Sam McGee, le retour

Ma toute première randonnée au Yukon, c’était il y a déjà presque quatre ans. C’était une semaine après avoir posé mes valises à Whitehorse. Sur la fin de l’automne, je m’élançais sur le sentier Sam McGee en compagnie de Marcelle, mon hôte de volontariat. J’avais des étoiles dans les yeux rien qu’à imaginer la nature sauvage de mon nouvel environnement. Je me souviens m’être fait la réflexion sur la quantité de lacs que nous croisions en voiture pour nous rendre jusqu’au départ de notre marche. Si je m’attendais à voir des montagnes en masse, je ne pensais pas qu’il y aurait autant d’étendues bleues dans les environs (j’apprenais quelques semaines plus tard que le Canada possède la plus grande réserve d’eau douce au monde avec ses plus de deux millions de lacs… voilà voilà, tout s’explique !). Bref, j’en avais pris plein les mirettes et je savais au fond de moi que cette randonnée aurait toujours une place particulière dans mon cœur. Personne n’oublie ses premières fois

Depuis ce jour de septembre 2016, j’étais retournée marcher sur ce sentier deux fois.

En hiver, début mars 2017, accompagnée de deux amis, nous avions tenté l’ascension mais avions rapidement calé une fois la trace disparue. Devant l’effort qui nous attendait face à la neige non tapée, nous avions décidé de faire demi-tour, et ce même si nous n’avions pas froid du tout. Il faisait pourtant près de -28°C quand nous avions chaussé nos raquettes à neige ce matin-là. Satisfaits du poste d’observation que nous avions atteint, nous laissions le froid nous mordre le visage et les mains, pendant que Yannick tentait tant bien que mal de faire décoller son drone dont la batterie peinait à braver l’air glacial.
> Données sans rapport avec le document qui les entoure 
-- ==== Sys2Proof/Decode.lean ====
section
/-! DEFINITION. Decoding an instruction from the bytes of its fetch block (07 R95–R112), total on any bytes, and the
encoder written from the same tables. -/
namespace Sys2Proof

/-- The four formats (07 Tables 7-3 to 7-5). -/
inductive Fmt where
  | a | i | w | e
deriving DecidableEq, Repr

/-- Bytes of an instruction of the format. -/
def Fmt.bytes : Fmt → Nat
  | .a | .i => 8
  | .w => 12
  | .e => 16

/-- Length code L (07 Table 7-1). -/
def Fmt.code : Fmt → BitVec 2
  | .a | .i => 1
  | .w => 2
  | .e => 3

/-- The fields of an instruction word, whatever its format: a field the format lacks is zero. Format I holds its
four-bit F in `f`; `imm` holds imm32 (zero-extended here), imm64, or E1–E3 and E.flags. -/
structure Enc where
  op : BitVec 8 := 0
  q : BitVec 4 := 0
  p : BitVec 4 := 0
  d : BitVec 5 := 0
  a : BitVec 5 := 0
  b : BitVec 5 := 0
  f : BitVec 8 := 0
  c : BitVec 5 := 0
  ty : BitVec 6 := 0
  scope : BitVec 3 := 0
  order : BitVec 2 := 0
  flags : BitVec 7 := 0
  imm : BitVec 64 := 0
deriving DecidableEq, Repr

/-- The word of the fields, first doubleword low (07 Tables 7-2 to 7-5). -/
def pack (k : Fmt) (e : Enc) : BitVec 128 :=
  let head : BitVec 28 := e.a ++ e.d ++ e.p ++ e.q ++ e.op ++ k.code
  let mid : BitVec 36 := e.flags ++ e.order ++ e.scope ++ e.ty ++ e.c ++ e.f ++ e.b
  match k with
  | .a => (0 : BitVec 64) ++ (mid ++ head)
  | .w => (0 : BitVec 32) ++ e.imm.setWidth 32 ++ (mid ++ head)
  | .e => e.imm ++ (mid ++ head)
  | .i => (0 : BitVec 64) ++ (e.imm.setWidth 32 ++ (e.f.setWidth 4 ++ head))

/-- The fields of a word in the format. -/
def unpack (k : Fmt) (w : BitVec 128) : Enc :=
  let h : Enc :=
    { op := w.extractLsb' 2 8, q := w.extractLsb' 10 4, p := w.extractLsb' 14 4, d := w.extractLsb' 18 5,
      a := w.extractLsb' 23 5 }
  let m : Enc :=
    { h with b := w.extractLsb' 28 5, f := w.extractLsb' 33 8, c := w.extractLsb' 41 5, ty := w.extractLsb' 46 6,
             scope := w.extractLsb' 52 3, order := w.extractLsb' 55 2, flags := w.extractLsb' 57 7 }
  match k with
  | .a => m
  | .w => { m with imm := (w.extractLsb' 64 32).setWidth 64 }
  | .e => { m with imm := w.extractLsb' 64 64 }
  | .i => { h with f := (w.extractLsb' 28 4).setWidth 8, imm := (w.extractLsb' 32 32).setWidth 64 }

/-- Continue with a minor code, or answer reason 2 (07 R111). -/
def minor? {α : Type} (o : Option α) (k : α → Except Nat Instr) : Except Nat Instr :=
  match o with
  | some x => k x
  | none => .error 2

/-- Continue with a field value, or answer reason 3 (07 R99, R105). -/
def field? {α : Type} (o : Option α) (k : α → Except Nat Instr) : Except Nat Instr :=
  match o with
  | some x => k x
  | none => .error 3

/-! ## Codes of the syntax's small types -/

/-- 11 Table 11-2. -/
def Cond.code : Cond → BitVec 8
  | .eq => 0 | .ne => 1 | .lt => 2 | .ge => 3 | .ltu => 4 | .geu => 5 | .le => 6 | .gt => 7 | .leu => 8 | .gtu => 9
def Cond.ofCode? : BitVec 8 → Option Cond
  | 0#8 => some .eq | 1#8 => some .ne | 2#8 => some .lt | 3#8 => some .ge | 4#8 => some .ltu
  | 5#8 => some .geu | 6#8 => some .le | 7#8 => some .gt | 8#8 => some .leu | 9#8 => some .gtu
  | _ => none
/-- 11 Table 11-2 and 13 R197. -/
def VCond.code : VCond → BitVec 8
  | .eq => 0 | .ne => 1 | .lt => 2 | .ge => 3 | .ltu => 4 | .geu => 5 | .le => 6 | .gt => 7 | .leu => 8 | .gtu => 9
  | .un => 10
def VCond.ofCode? : BitVec 8 → Option VCond
  | 0#8 => some .eq | 1#8 => some .ne | 2#8 => some .lt | 3#8 => some .ge | 4#8 => some .ltu
  | 5#8 => some .geu | 6#8 => some .le | 7#8 => some .gt | 8#8 => some .leu | 9#8 => some .gtu
  | 10#8 => some .un
  | _ => none
/-- X.type of BRC and CMP (11 R152). -/
def CmpW.code : CmpW → BitVec 6
  | .x64 => 0 | .s32 => 3
def CmpW.ofCode? : BitVec 6 → Option CmpW
  | 0#6 => some .x64 | 3#6 => some .s32 | _ => none
/-- X.type of ALU and DIV (11 R154, R157). -/
def IntW.code : IntW → BitVec 6
  | .x64 => 0 | .s32 => 3 | .z32 => 7
def IntW.ofCode? : BitVec 6 → Option IntW
  | 0#6 => some .x64 | 3#6 => some .s32 | 7#6 => some .z32 | _ => none
/-- X.flags[58:57] of CMP (11 R163). -/
def Combine.code : Combine → BitVec 7
  | .none => 0 | .and => 1 | .or => 2
def Combine.ofCode? : BitVec 7 → Option Combine
  | 0#7 => some .none | 1#7 => some .and | 2#7 => some .or | _ => none
/-- 11 Table 11-13. -/
def Sz.code : Sz → BitVec 8
  | .b => 0 | .h => 1 | .w => 2 | .d => 3 | .bs => 4 | .hs => 5 | .ws => 6
def Sz.ofCode? : BitVec 8 → Option Sz
  | 0#8 => some .b | 1#8 => some .h | 2#8 => some .w | 3#8 => some .d
  | 4#8 => some .bs | 5#8 => some .hs | 6#8 => some .ws | _ => none
def StSz.code : StSz → BitVec 8
  | .b => 0 | .h => 1 | .w => 2 | .d => 3
def StSz.ofCode? : BitVec 8 → Option StSz
  | 0#8 => some .b | 1#8 => some .h | 2#8 => some .w | 3#8 => some .d | _ => none
/-- 11 R182: the store sizes and 0x8. -/
def PostSz.code : PostSz → BitVec 8
  | .b => 0 | .h => 1 | .w => 2 | .d => 3 | .g => 8
def PostSz.ofCode? : BitVec 8 → Option PostSz
  | 0#8 => some .b | 1#8 => some .h | 2#8 => some .w | 3#8 => some .d | 8#8 => some .g | _ => none
/-- 07 Table 7-7. -/
def Ty.code : Ty → BitVec 6
  | .s8 => 1 | .s16 => 2 | .s32 => 3 | .s64 => 4 | .z8 => 5 | .z16 => 6 | .z32 => 7 | .z64 => 8
  | .f32 => 0x10 | .f16 => 0x11 | .bf16 => 0x12 | .e4m3 => 0x13 | .e5m2 => 0x14 | .e3m2 => 0x15
  | .e2m3 => 0x16 | .e2m1 => 0x17 | .s4 => 0x18 | .t2 => 0x19
def Ty.ofCode? : BitVec 6 → Option Ty
  | 1#6 => some .s8 | 2#6 => some .s16 | 3#6 => some .s32 | 4#6 => some .s64
  | 5#6 => some .z8 | 6#6 => some .z16 | 7#6 => some .z32 | 8#6 => some .z64
  | 0x10#6 => some .f32 | 0x11#6 => some .f16 | 0x12#6 => some .bf16 | 0x13#6 => some .e4m3
  | 0x14#6 => some .e5m2 | 0x15#6 => some .e3m2 | 0x16#6 => some .e2m3 | 0x17#6 => some .e2m1
  | 0x18#6 => some .s4 | 0x19#6 => some .t2 | _ => none
/-- E.flags of a copy instruction: Bar bit 79, Barrier 81:80, Queue 83:82 (13 R223), with E1–E3 below them. -/
def copyImm (o : CopyOpt) (e1 e2 e3 : G) : BitVec 64 :=
  (0#44 ++ o.queue ++ o.barrier ++ BitVec.ofBool o.bar ++ e3 ++ e2 ++ e1)
def copyOptOf (imm : BitVec 64) : CopyOpt :=
  { bar := imm.getLsbD 15, barrier := imm.extractLsb' 16 2, queue := imm.extractLsb' 18 2 }

/-! ## The opcode map -/

/-- The format of each major (07 Table 7-11); none for a reserved major or the emulation space. -/
def fmtOf : BitVec 8 → Option Fmt
  | 0x02#8 | 0x04#8 | 0x05#8 | 0x10#8 | 0x12#8 | 0x13#8 | 0x14#8 | 0x15#8 | 0x17#8 | 0x18#8 | 0x30#8 | 0x32#8 | 0x33#8 | 0x38#8 | 0x39#8 | 0x3A#8 | 0x41#8 | 0x43#8 | 0x4A#8 | 0x50#8 | 0x51#8 | 0x52#8 | 0x53#8 | 0x60#8 | 0x61#8 | 0x62#8 | 0x63#8 | 0x64#8 | 0x65#8 | 0x66#8 | 0x67#8 | 0x68#8 | 0x69#8 | 0x6A#8 | 0x6B#8 | 0x6C#8 | 0x72#8 | 0x73#8 | 0x74#8 | 0x75#8 | 0x83#8 | 0x84#8 | 0x86#8 | 0x87#8 | 0x88#8 | 0x89#8 | 0x8A#8 | 0x8B#8 | 0x90#8 | 0x91#8 | 0x92#8 | 0x94#8 | 0x95#8 | 0x96#8 | 0x97#8 | 0xA0#8 | 0xA1#8 | 0xA2#8 | 0xA3#8 | 0xA4#8 | 0xA5#8 | 0xB0#8 | 0xB1#8 | 0xB2#8 | 0xB3#8 | 0xB4#8 | 0xB5#8 | 0xB6#8 | 0xB7#8 | 0xB8#8 | 0xB9#8 | 0xBA#8 | 0xBB#8 | 0xC1#8 | 0xC2#8 | 0xC3#8 | 0xC4#8 | 0xC5#8 | 0xC6#8 | 0xC7#8 | 0xC8#8 | 0xC9#8 | 0xCA#8 | 0xCB#8 | 0xCC#8 | 0xCD#8 | 0xCE#8 | 0xCF#8 => some .a
  | 0x00#8 | 0x01#8 | 0x03#8 | 0x11#8 | 0x31#8 | 0x40#8 | 0x42#8 | 0x44#8 | 0x45#8 | 0x46#8 | 0x47#8 | 0x48#8 | 0x49#8 | 0x4B#8 | 0x70#8 | 0x71#8 | 0x76#8 | 0x77#8 | 0xC0#8 => some .i
  | 0x06#8 | 0x85#8 => some .w
  | 0x16#8 | 0x80#8 | 0x81#8 | 0x82#8 => some .e
  | _ => none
Randonnée Sam McGee au Canada, dans les environs de Carcross.
Bove Island prise dans les glaces du lac Tagish. ©Kelly Tabuteau

Puis, au début de l’été 2018, en compagnie de mon Fisherman cette fois-ci. Proche du jour le plus long de l’année, nous avions commencé l’ascension aux alentours de 18 h 30. Le ciel était d’un bleu profond et malgré l’heure tardive, l’éclat du soleil saturait les couleurs et les reliefs environnants. Après deux heures de montée, nous atteignions le plateau rocailleux qui surplombe le lac Tagish et son Windy Arm. Comme toujours, Hazel nous attendait patiemment au sommet, alors que mon Fisherman et moi peinions légèrement sur la dernière partie. Pourtant, malgré la fatigue, une fois arrivés au cairn, un sourire béat s’était plaqué sur nos bouches, heureux d’être ici, seuls au monde, avec des montagnes à perte de vue. Le vent transportait à nos narines la douce odeur de quelques fleurs alpines alors que nous dégainions nos appareils photos pour capter la beauté qui nous entourait.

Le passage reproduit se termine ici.